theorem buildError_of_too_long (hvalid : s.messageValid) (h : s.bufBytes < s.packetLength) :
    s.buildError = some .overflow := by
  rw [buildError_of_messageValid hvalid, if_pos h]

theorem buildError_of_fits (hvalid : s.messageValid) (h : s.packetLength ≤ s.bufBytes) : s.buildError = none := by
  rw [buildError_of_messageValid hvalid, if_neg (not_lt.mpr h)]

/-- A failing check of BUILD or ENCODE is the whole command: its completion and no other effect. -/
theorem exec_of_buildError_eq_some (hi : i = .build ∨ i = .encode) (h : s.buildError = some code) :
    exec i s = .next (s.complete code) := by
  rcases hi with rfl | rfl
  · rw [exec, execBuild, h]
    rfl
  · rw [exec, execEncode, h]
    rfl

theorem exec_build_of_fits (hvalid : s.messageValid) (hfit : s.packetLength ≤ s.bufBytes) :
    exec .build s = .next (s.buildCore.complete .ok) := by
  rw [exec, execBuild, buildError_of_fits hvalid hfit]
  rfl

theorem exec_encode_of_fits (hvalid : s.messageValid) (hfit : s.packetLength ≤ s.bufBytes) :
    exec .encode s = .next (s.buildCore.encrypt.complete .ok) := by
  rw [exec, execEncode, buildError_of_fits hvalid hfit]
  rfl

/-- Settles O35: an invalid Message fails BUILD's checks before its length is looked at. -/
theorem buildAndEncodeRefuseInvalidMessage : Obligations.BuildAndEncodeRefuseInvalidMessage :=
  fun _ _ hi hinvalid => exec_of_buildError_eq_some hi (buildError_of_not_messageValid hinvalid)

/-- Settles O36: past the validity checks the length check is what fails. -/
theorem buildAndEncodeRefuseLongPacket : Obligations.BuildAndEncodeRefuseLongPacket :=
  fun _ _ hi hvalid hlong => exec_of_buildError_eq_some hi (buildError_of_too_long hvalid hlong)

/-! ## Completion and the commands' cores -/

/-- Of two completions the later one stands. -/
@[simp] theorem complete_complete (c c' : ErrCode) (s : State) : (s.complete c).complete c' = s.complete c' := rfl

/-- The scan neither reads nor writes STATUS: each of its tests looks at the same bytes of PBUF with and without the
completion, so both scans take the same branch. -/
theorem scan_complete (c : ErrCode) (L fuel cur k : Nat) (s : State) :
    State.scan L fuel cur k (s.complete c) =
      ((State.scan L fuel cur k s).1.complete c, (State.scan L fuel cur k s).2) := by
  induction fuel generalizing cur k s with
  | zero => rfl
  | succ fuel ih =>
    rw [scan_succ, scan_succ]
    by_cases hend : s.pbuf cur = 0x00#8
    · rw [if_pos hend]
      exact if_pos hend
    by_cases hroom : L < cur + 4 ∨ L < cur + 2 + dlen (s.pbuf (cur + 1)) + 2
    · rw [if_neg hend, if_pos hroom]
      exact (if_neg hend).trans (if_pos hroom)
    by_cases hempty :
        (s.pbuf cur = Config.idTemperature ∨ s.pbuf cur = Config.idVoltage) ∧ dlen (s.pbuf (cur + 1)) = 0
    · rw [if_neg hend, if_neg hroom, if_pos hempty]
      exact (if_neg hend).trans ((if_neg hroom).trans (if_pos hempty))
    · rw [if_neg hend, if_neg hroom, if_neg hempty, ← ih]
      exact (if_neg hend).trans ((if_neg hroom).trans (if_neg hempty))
···
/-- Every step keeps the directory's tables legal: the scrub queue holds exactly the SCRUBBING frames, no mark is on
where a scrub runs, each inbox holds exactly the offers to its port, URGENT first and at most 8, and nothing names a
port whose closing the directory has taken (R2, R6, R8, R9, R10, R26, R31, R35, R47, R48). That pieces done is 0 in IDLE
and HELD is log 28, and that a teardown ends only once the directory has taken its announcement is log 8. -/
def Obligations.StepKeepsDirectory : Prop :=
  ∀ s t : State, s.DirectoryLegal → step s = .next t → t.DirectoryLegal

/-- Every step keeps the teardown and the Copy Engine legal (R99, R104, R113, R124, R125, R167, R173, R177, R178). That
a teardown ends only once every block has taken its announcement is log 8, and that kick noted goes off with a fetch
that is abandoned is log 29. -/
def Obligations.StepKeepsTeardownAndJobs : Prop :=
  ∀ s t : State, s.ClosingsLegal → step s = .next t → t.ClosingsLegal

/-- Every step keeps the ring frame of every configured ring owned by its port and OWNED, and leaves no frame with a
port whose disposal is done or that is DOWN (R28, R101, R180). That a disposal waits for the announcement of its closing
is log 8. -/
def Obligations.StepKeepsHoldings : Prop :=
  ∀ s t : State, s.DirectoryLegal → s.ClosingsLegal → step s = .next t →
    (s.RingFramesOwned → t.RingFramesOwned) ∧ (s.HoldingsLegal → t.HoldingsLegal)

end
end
···
Work task: Of all the entries above, repeat only the lines from the line that has "theorem buildError_of_too_long (hvalid" to the line that has "theorem exec_of_buildError_eq_some (hi", both lines included, exactly.

Answer to this task:
theorem buildError_of_too_long (hvalid : s.messageValid) (h : s.bufBytes < s.packetLength) :
    s.buildError = some .overflow := by
  rw [buildError_of_messageValid hvalid, if_pos h]

theorem buildError_of_fits (hvalid : s.messageValid) (h : s.packetLength ≤ s.bufBytes) : s.buildError = none := by
  rw [buildError_of_messageValid hvalid, if_neg (not_lt.mpr h)]

/-- A failing check of BUILD or ENCODE is the whole command: its completion and no other effect. -/
theorem exec_of_buildError_eq_some (hi : i = .build ∨ i = .encode) (h : s.buildError = some code) :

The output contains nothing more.